We should  always applaud the men and women who make it harder for governments to lie through  their teeth,  but I find no sympathetic characters in the leak of classified documents on the Afghanistan cluster up.

Assange and his whistle blowers seem to belong to that  gentle school of tender souls who want us all to believe that casualties are an unnecessary result of war.

They would think it peachy keen if  each SOF squad included a lawyer, a sociologist, a cultural anthropologist, and an ethicist in general practice to determine if our riflemen have a moral justification for shooting back.  Plus, of course,  Geraldo Rivera with a camera crew to make sure everyone is an honest as he is about what really happened in the firefight.

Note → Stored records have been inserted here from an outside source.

/-- The slots that a task waits for: a task with more than the port has waits for none, and fails check 14. -/
def Task.slotsWanted (t : Task) : Nat := if t.portSlots ≤ 64 then t.portSlots - t.slots else 0

/-- The barriers that a task still has to take: those its blocks name, or those it was saved with. -/
def Task.barriersWanted (t : Task) : List Nat := t.barrierIds.filter fun b => !t.barriers.any fun x => x.ident == b

/-- LAUNCH_RESOURCES (R105, R205, R283, R322 step 2): each resource is taken as it becomes free. -/
def execLaunchResources (task : Nat) (s : State) : Result :=
  .next <|
    match s.task? task with
    | none => s
    | some t =>
      if t.phase != .resources then s
      else
        let more := Nat.min (t.tcb.ctxres - t.reserve) (s.unreserved t.hoop)
        let room := 256 - s.barriersHeld t.hoop
        let fresh := (t.barriersWanted.take room).map fun b => (⟨b, t.sinksOf false b, [], 0⟩ : Barrier)
        let slots := Nat.min t.slotsWanted (64 - s.portSlotsHeld t.hoop)
        let s1 := s.withTask task fun t => { t with
          reserve := t.reserve + more, barriers := t.barriers ++ fresh, slots := t.slots + slots }
        match s1.task? task with
        | none => s1
        | some t1 =>
          if t1.reserve < t1.tcb.ctxres || !t1.barriersWanted.isEmpty || t1.slotsWanted != 0 then s1.block
          else (s1.withTask task fun t => { t with phase := .levelling }).push (.meterLevel task)

/-- PLACEMENT_CHECK (R108, R109, R322 steps 4 and 5). -/
def execPlacementCheck (task : Nat) (s : State) : Result :=
  .next <|
    match s.task? task with
    | none => s
    | some t =>
      if t.phase != .checking then s
      else match t.placementFault with
        | some (r, blk, va) =>
          s.raise task (.plain F_ILL (illDetail r.reason r.inst.isSome (BitVec.ofNat 7 (r.inst.getD 0)) blk) 0 (vaLo va) (vaHi va))
        | none =>
          if t.nextSeq = 0 then (s.withTask task fun t => { t with phase := .running }).push (.entryInjection task)
          else (s.withTask task fun t => { t with phase := .starting }).push (.restoreTask task)

/-! ### Pre-emption by the scheduler (R346, R348, R407) -/

/-- The phases before step 5 of R322. -/
def Phase.starts : Phase → Bool
  | .fetching | .resources | .levelling | .checking | .starting => true
  | _ => false

/-- A SAVE of the task would be carried out as ABORT (R346, R407). -/
def State.saveAborts (s : State) (t : Task) : Bool :=
  t.phase.starts || t.rowsSent || t.tcb.mtx || s.locks.any fun l => l.task == t.id

/-- A task that R348 may choose as a victim for a task of priority `prio`. -/
def State.victimFor (s : State) (prio : Nat) (t : Task) : Bool :=
  decide (t.tcb.prio < prio) && !t.phase.committed && !t.phase.leaving && !(t.tcb.pmode && s.saveAborts t)

/-- The victims that let a task fit a hoop, in the order of R348: lowest priority, then latest placement. `none` says
that they would not. -/
def State.victimsOn (s : State) (h : Nat) (c : Tcb) (seq : Nat) : Option (List Task) :=
  if !allows c.hoopaff (h % 16) then none
  else
    let le := fun (a b : Task) => decide (a.tcb.prio < b.tcb.prio ∨ (a.tcb.prio = b.tcb.prio ∧ b.placedAt ≤ a.placedAt))
    let all := (s.tasks.filter fun t => t.hoop == h && t.phase != .saved && s.victimFor c.prio t).foldl (fun l t => insertLe le t l) []
    let useful := fun (t : Task) => (t.quads.any fun q => allows c.qaff q) || (c.mtx && t.tcb.mtx)
    let gain := fun (ts : List Task) => (s.openQuads h c seq).length +
      ((ts.flatMap (·.quads)).filter fun q => allows c.qaff q).length
    let matrixOk := fun (ts : List Task) => !c.mtx || s.matrixFree h || ts.any fun t => t.tcb.mtx
    let first := if c.mtx && !s.matrixFree h then all.filter fun t => t.tcb.mtx else []
    let rest := (all.filter useful).filter fun t => !first.any fun f => f.id == t.id
    ((List.range (rest.length + 1)).map fun n => first ++ rest.take n).find? fun ts => decide (c.qcnt ≤ gain ts) && matrixOk ts

/-- The first in a scheduler's order has waited long enough, with pre-emption enabled, and fits no hoop. -/
def State.preemptFor (s : State) (k : Nat) : Option (Ready × Tcb) :=
  let t := s.tower k
  match s.readyOrder k with
  | r :: _ =>
    match r.checked with
    | some c =>
      if t.pren && decide (4096 * t.pwaitu.toNat ≤ s.waited r) && (s.hoopFor k r).isNone &&
          !s.reserved.any fun x => x.seq == r.seq && x.hoop / 16 == k then some (r, c) else none
    | none => none
  | [] => none

/-- PREEMPTION_WAIT_ELAPSED (R348). -/
def State.preemptVictims (s : State) (tower : Nat) : State :=
  match s.preemptFor tower with
  | none => s
  | some (r, c) =>
    let options := (hoopsOf tower).filterMap fun h => (s.victimsOn h c r.seq).map fun ts => (h, ts)
    match options.foldl (fun best x => match best with
      | some b => if (x : Nat × List Task).2.length < (b : Nat × List Task).2.length then some x else some b
      | none => some x) none with
    | none => s
    | some (h, ts) =>
      ts.foldl (fun s t => s.push (.preemptFreeze t.id t.tcb.pmode)) { s with
        reserved := s.reserved ++ ts.flatMap fun t => t.quads.map fun q => ⟨h, q, r.seq⟩ }

def execPreemptionWaitElapsed (tower : Nat) (s : State) : Result := .next (s.preemptVictims tower)

end Sys2Proof.Machine
end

On the other hand, why is it immoral or unpatriotic for Americans to learn that our presumptive  ally, Pakistan, and our putative enemy, the Taliban, seem to be spending a good deal of time conspiring against us? Or that the government we are propping up with young American lives is studded with moral cretinism?

Does the American Republic fall dead of shock to learn that  its high military command is occasionally guilty of asinine  decisions?  Is there any chance at all that if political administratons leveled with their people that fewer idiocies would be committed in the peoples' name?

Pistol to my head and ordered to cheer one side or another, I guess it would be: "Go Wikileak."

(But, Mr. Assange, hire a good retired Marine Corps gunny to vet your releases and keep yourself from sounding quite so Disneyesque.)